MLIR & JLCS Dialect
For Julia developers: why this page matters
Julia doesn't ship DWARF tools, an IR sanitizer, or a way to call llvm-as from a package. RepliBuild fills that gap — and this page documents the piece that handles the cases ccall can't: packed structs, virtual method dispatch, strided array views, and unions. If your wrapped function uses any of those, its generated code goes through the MLIR pipeline described here (Tier 2). You don't need to understand MLIR to use RepliBuild — tier selection is automatic — but this page explains what happens under the hood when ccall isn't safe.
Background: what is MLIR?
MLIR (Multi-Level Intermediate Representation) is a compiler infrastructure developed as part of the LLVM project. Unlike traditional compilers that operate on a single IR (e.g., LLVM IR), MLIR supports multiple levels of abstraction through user-defined dialects — each dialect defines its own types, operations, and semantics. Dialects can be progressively lowered from high-level domain-specific operations down to LLVM IR and then to native machine code.

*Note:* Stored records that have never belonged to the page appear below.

theorem clearBits_ran (a m : Byte) (s : State) :
    ∃ v, Ran (onBus s.csPresent (clearXfers a m v)) [v] s (clearBits a m s) :=
  ⟨_, (regRead_ran a s).bus (regWrite_ran a (withoutBits (regRead a s).1 m) _)⟩

theorem writeAll_ran (a : Byte) (data : List Byte) (s : State) :
    Ran (onBus s.csPresent (data.map (wr a))) [] s (writeAll a data s) := by
  induction data generalizing s with
  | nil => exact .refl s
  | cons b data ih => exact (regWrite_ran a b s).bus (ih (regWrite a b s))

theorem readAll_ran (a : Byte) (count : Nat) (s : State) :
    Ran (onBus s.csPresent ((readAll a count s).1.map (rd a))) (readAll a count s).1 s (readAll a count s).2 := by
  induction count generalizing s with
  | zero => exact .refl s
  | succ count ih => exact (regRead_ran a s).bus (ih (regRead a s).2)

@[simp] theorem readAll_length (a : Byte) (count : Nat) (s : State) : (readAll a count s).1.length = count := by
  induction count generalizing s with
  | zero => rfl
  | succ count ih => simp [readAll, ih]

/-! ### The poll -/

theorem pollLoop_ran (a : Byte) (stop : Byte → Bool) (left : Nat) (p : Poll) (s : State) :
    ∃ polls n, PollAnswers stop (left + 1) polls n (pollLoop a stop (left + 1) p s).1.completed ∧
      (pollLoop a stop (left + 1) p s).1.n = n ∧
      Ran (onBus s.csPresent (polls.map (rd a))) polls s (pollLoop a stop (left + 1) p s).2 := by
  induction left generalizing p s with
  | zero =>
    refine ⟨[(regRead a s).1], (regRead a s).1, ?_⟩
    by_cases h : stop (regRead a s).1 = true
    · have e : pollLoop a stop (0 + 1) p s = (⟨(regRead a s).1, p.pollI + 1, true⟩, (regRead a s).2) := by
        simp [pollLoop, h]
      rw [e]
      exact ⟨⟨[], by simp [h]⟩, rfl, regRead_ran a s⟩
    · have e : pollLoop a stop (0 + 1) p s = (⟨(regRead a s).1, p.pollI + 1, false⟩, (regRead a s).2) := by
        simp [pollLoop, h]
      rw [e]
      exact ⟨⟨[], by simp [h]⟩, rfl, regRead_ran a s⟩
  | succ left ih =>
    by_cases h : stop (regRead a s).1 = true
    · have e : pollLoop a stop (left + 1 + 1) p s = (⟨(regRead a s).1, p.pollI + 1, true⟩, (regRead a s).2) := by
        rw [pollLoop]; simp [h]
      rw [e]
      exact ⟨[(regRead a s).1], (regRead a s).1, ⟨[], by simp [h]⟩, rfl, regRead_ran a s⟩
    · have e : pollLoop a stop (left + 1 + 1) p s =
          pollLoop a stop (left + 1) ⟨(regRead a s).1, p.pollI + 1, false⟩ (regRead a s).2 := by
        rw [pollLoop]; simp [h]
      rw [e]
      obtain ⟨polls, n, ⟨before, hp, hb, hn, hl, hx⟩, hv, hr⟩ := ih ⟨(regRead a s).1, p.pollI + 1, false⟩ (regRead a s).2
      refine ⟨(regRead a s).1 :: polls, n, ⟨(regRead a s).1 :: before, by simp [hp], ?_, hn, ?_, ?_⟩, hv, ?_⟩
      · intro b hb'
        rcases List.mem_cons.1 hb' with rfl | hb'
        · simpa using h
        · exact hb b hb'
      · simpa using hl
      · intro hc
        simpa using hx hc
      · exact (regRead_ran a s).bus hr

/-! ### COMPUTE_CRC -/

/-- All COMPUTE_CRC can do (R130 to R133). -/
theorem computeCrc_ran (data : List Byte) (s : State) :
    ∃ evs answers, CrcRun s.cfg s.csPresent data evs answers (computeCrc data s).1.1 (computeCrc data s).1.2 ∧
      Ran evs answers s (computeCrc data s).2 := by
  obtain ⟨clr, h1⟩ := clearBits_ran s.cfg.aDivIrq s.cfg.crcDone s
  obtain ⟨flush, h2⟩ := setBits_ran s.cfg.aFifoLevel s.cfg.fifoFlush (clearBits s.cfg.aDivIrq s.cfg.crcDone s)
  have start := ((h1.bus h2).bus (writeAll_ran s.cfg.aFifoData data _)).bus
    (regWrite_ran s.cfg.aCommand s.cfg.cmdCalcCrc _)
  have hc : (crcStart data s).cfg = s.cfg := start.cfg
  obtain ⟨polls, n, hp, -, h3⟩ := pollLoop_ran s.cfg.aDivIrq (crcFlag s.cfg) 254 ⟨0x00, 0, false⟩ (crcStart data s)
  have e : crcPoll (crcStart data s) = pollLoop s.cfg.aDivIrq (crcFlag s.cfg) (254 + 1) ⟨0x00, 0, false⟩ (crcStart data s) := by
    simp only [crcPoll, poll, maxCrcPolls, hc]
  rw [← e] at h3 hp
  have polled := start.bus h3
  have hc' : (crcPoll (crcStart data s)).2.cfg = s.cfg := polled.cfg
  have all := (polled.bus (regRead_ran s.cfg.aCrcResultLo _)).bus (regRead_ran s.cfg.aCrcResultHi _)
  refine ⟨_, _, ⟨clr, flush, polls, n, _, hp, rfl, rfl⟩, ?_⟩
  simp only [computeCrc, crcResult, hc']
  simpa using all

/-! ### CARD_WRITE -/

theorem issueCommand_ran (command : Byte) (data : List Byte) (s : State) :
    ∃ clr flush, Ran (onBus s.csPresent ([wr s.cfg.aIrqEn (irqEnOf s.cfg command ||| s.cfg.ienOr)]
        ++ clearXfers s.cfg.aIrq s.cfg.irqClearMask clr ++ setXfers s.cfg.aFifoLevel s.cfg.fifoFlush flush
        ++ [wr s.cfg.aCommand s.cfg.cmdIdle] ++ data.map (wr s.cfg.aFifoData) ++ [wr s.cfg.aCommand command]))
      [clr, flush] s (issueCommand command data s) := by
  have h0 := regWrite_ran s.cfg.aIrqEn (irqEnOf s.cfg command ||| s.cfg.ienOr) s
  obtain ⟨clr, h1⟩ := clearBits_ran s.cfg.aIrq s.cfg.irqClearMask (regWrite s.cfg.aIrqEn (irqEnOf s.cfg command ||| s.cfg.ienOr) s)
  obtain ⟨flush, h2⟩ := setBits_ran s.cfg.aFifoLevel s.cfg.fifoFlush _
  exact ⟨clr, flush, ((((h0.bus h1).bus h2).bus (regWrite_ran s.cfg.aCommand s.cfg.cmdIdle _)).bus
    (writeAll_ran s.cfg.aFifoData data _)).bus (regWrite_ran s.cfg.aCommand command _)⟩

theorem startSend_ran (command : Byte) (s : State) :
    ∃ frm, Ran (onBus s.csPresent (if command = s.cfg.cmdTransceive then setXfers s.cfg.aBitFraming s.cfg.startSend frm else []))
      (if command = s.cfg.cmdTransceive then [frm] else []) s (startSend command s) := by
  unfold startSend
  split
  · exact setBits_ran ..
  · exact ⟨0, .refl s⟩

theorem drain_ran (command : Byte) (s : State) :
    ∃ xs as, Ran (onBus s.csPresent xs) as s (drain command s).2 ∧
      (command = s.cfg.cmdTransceive → DrainRun s.cfg xs as (drain command s).1.1 (drain command s).1.2) ∧
      (command ≠ s.cfg.cmdTransceive → xs = [] ∧ as = [] ∧ (drain command s).1.1 = [] ∧ (drain command s).1.2 = 0) := by
  unfold drain
  split
  · rename_i h
    refine ⟨_, _, ((regRead_ran _ s).bus (regRead_ran _ _)).bus (readAll_ran _ _ _), fun _ => ?_, fun n => absurd h n⟩
    exact ⟨(regRead s.cfg.aFifoLevel s).1, (regRead s.cfg.aControl (regRead s.cfg.aFifoLevel s).2).1,
      by simp [drainCount, maxResponseBytes], rfl, rfl, rfl⟩
  · rename_i h
    exact ⟨[], [], .refl s, fun e => absurd e h, fun _ => ⟨rfl, rfl, rfl, rfl⟩⟩

theorem warnAndDrain_ran (command n : Byte) (s : State) :
    ∃ evs as, WarnRun s.cfg s.csPresent command n evs as (warnAndDrain command n s).1 ∧
      Ran evs as s (warnAndDrain command n s).2 := by
  unfold warnAndDrain
  dsimp only
  by_cases h : softE1 s.cfg (irqEnOf s.cfg command) n = true
  · simp only [h, if_true]
    obtain ⟨xs, as, hr, ht, hn⟩ := drain_ran command (emit [.logE1] s)
    exact ⟨_, as, ⟨xs, rfl, h.symm, rfl, ht, hn⟩,
      by simpa using (log_ran s).trans hr⟩
  · simp only [Bool.not_eq_true] at h
    simp only [h]
    obtain ⟨xs, as, hr, ht, hn⟩ := drain_ran command s
    exact ⟨_, as, ⟨xs, rfl, h.symm, rfl, ht, hn⟩, by simpa using hr⟩

/-- All CARD_WRITE can do (R140 to R152). -/
theorem cardWrite_ran (command : Byte) (data : List Byte) (s : State) :
    ∃ evs answers, CardWriteRun s.cfg s.csPresent command data evs answers (cardWrite command data s).1 ∧
      Ran evs answers s (cardWrite command data s).2 := by
  obtain ⟨clr, flush, h1⟩ := issueCommand_ran command data s
  obtain ⟨frm, h2⟩ := startSend_ran command (issueCommand command data s)
  rw [h1.cfg] at h2
  have pre := h1.bus h2
  obtain ⟨polls, n, hp, hv, h3⟩ := pollLoop_ran s.cfg.aIrq (commandDone s.cfg (waitOf s.cfg command)) 1999 ⟨0x00, 0, false⟩
    (startSend command (issueCommand command data s))
  have e : commandPoll command (startSend command (issueCommand command data s)) =
      pollLoop s.cfg.aIrq (commandDone s.cfg (waitOf s.cfg command)) (1999 + 1) ⟨0x00, 0, false⟩
        (startSend command (issueCommand command data s)) := by
    simp only [commandPoll, poll, maxCommandPolls, pre.cfg]
  rw [← e] at h3 hp hv
  have polled := pre.bus h3
  obtain ⟨stop, h4⟩ := clearBits_ran s.cfg.aBitFraming s.cfg.startSend
    (commandPoll command (startSend command (issueCommand command data s))).2
  have stopped := polled.bus h4
  have es : stopSend (commandPoll command (startSend command (issueCommand command data s))).2 =
      clearBits s.cfg.aBitFraming s.cfg.startSend (commandPoll command (startSend command (issueCommand command data s))).2 := by
    simp only [stopSend, polled.cfg]
  rw [← es] at stopped
  have hx : commandDone s.cfg (waitOf s.cfg command) = endsPoll s.cfg command := rfl
  rw [hx] at hp
  have shape : ∀ {tail : List Event} {tans : List Byte} {t : State},
      Ran tail tans (stopSend (commandPoll command (startSend command (issueCommand command data s))).2) t →
      Ran (onBus s.csPresent (executorXfers s.cfg command data clr flush frm polls stop) ++ tail)
        (executorAnswers s.cfg command clr flush frm polls stop ++ tans) s t := fun h => stopped.trans h
  generalize hs5 : stopSend (commandPoll command (startSend command (issueCommand command data s))).2 = s5 at *
  have hcfg : s5.cfg = s.cfg := stopped.cfg
  have hcs : s5.csPresent = s.csPresent := stopped.csPresent
  have hcw : cardWrite command data s =
      inspect command (commandPoll command (startSend command (issueCommand command data s))).1 s5 := by
    rw [← hs5]; rfl
  generalize (commandPoll command (startSend command (issueCommand command data s))).1 = p at *
  rw [hcw]
  unfold inspect
  by_cases hc : p.completed = true
  · rw [if_pos hc]
    dsimp only
    have hread := regRead_ran s5.cfg.aError s5
    rw [hcfg, hcs] at hread
    by_cases he : chipError (regRead s5.cfg.aError s5).1 = true
    · rw [if_pos he]
      rw [hcfg] at he
      refine ⟨_, _, ⟨clr, flush, frm, polls, stop, n, _, _, _, hp, rfl, rfl,
        .inr (.inl ⟨hc, (regRead s.cfg.aError s5).1, ?_, rfl, rfl, rfl⟩)⟩, shape ?_⟩
      · exact of_decide_eq_true he
      · rw [hcfg]; exact hread
    · rw [if_neg he]
      rw [hcfg] at he
      obtain ⟨wevs, wans, hw, hr⟩ := warnAndDrain_ran command p.n (regRead s5.cfg.aError s5).2
      rw [regRead_cfg, regRead_csPresent, hcfg, hcs, hv] at hw
      rw [hv] at hr
      rw [hcfg] at hr
      rw [hcfg, hv]
      refine ⟨_, _, ⟨clr, flush, frm, polls, stop, n, _, _, _, hp, rfl, rfl,
        .inr (.inr ⟨hc, (regRead s.cfg.aError s5).1, wevs, wans, ?_, rfl, rfl, hw⟩)⟩, shape (hread.trans hr)⟩
      exact Classical.not_not.1 fun hne => he (decide_eq_true hne)
  · rw [if_neg hc]
    simp only [Bool.not_eq_true] at hc
    exact ⟨_, _, ⟨clr, flush, frm, polls, stop, n, _, [], [], hp, rfl, rfl, .inl ⟨hc, rfl, rfl, rfl⟩⟩, shape (.refl s5)⟩

end Sys2Proof.Laws
end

MLIR is used in production by TensorFlow (MHLO dialect), PyTorch (Torch-MLIR), and hardware compilers (CIRCT). In the Julia ecosystem, Enzyme's Reactant uses MLIR to optimize IR. RepliBuild uses MLIR differently — not for optimization, but for safe ABI marshalling. C++ ABI interop involves operations (struct field access at byte offsets, vtable-based virtual dispatch, strided array views) that are error-prone to express directly as LLVM IR but natural to represent as structured, typed MLIR operations.
Reference: MLIR Language Reference, Defining Dialects
Why a custom dialect?
When RepliBuild's cross-verification detects that a struct's DWARF size doesn't match Julia's alignment calculation (i.e., the struct is packed), or encounters virtual methods or unions, it can't emit a safe ccall. These cases need machine code that respects the exact byte offsets from DWARF. That's what JLCS does.
Concretely, calling a C++ virtual method from Julia requires:
- Reading the vtable pointer from the object at a known byte offset
- Indexing into the vtable to get the function pointer for the correct slot
- Calling that function pointer with the correct calling convention (sret for struct returns, pointer-to-value for arguments)
Encoding this as raw LLVM IR is possible but fragile — byte offsets must be manually computed, pointer casts must be correct, and struct return conventions vary by platform. A single mistake produces silent memory corruption.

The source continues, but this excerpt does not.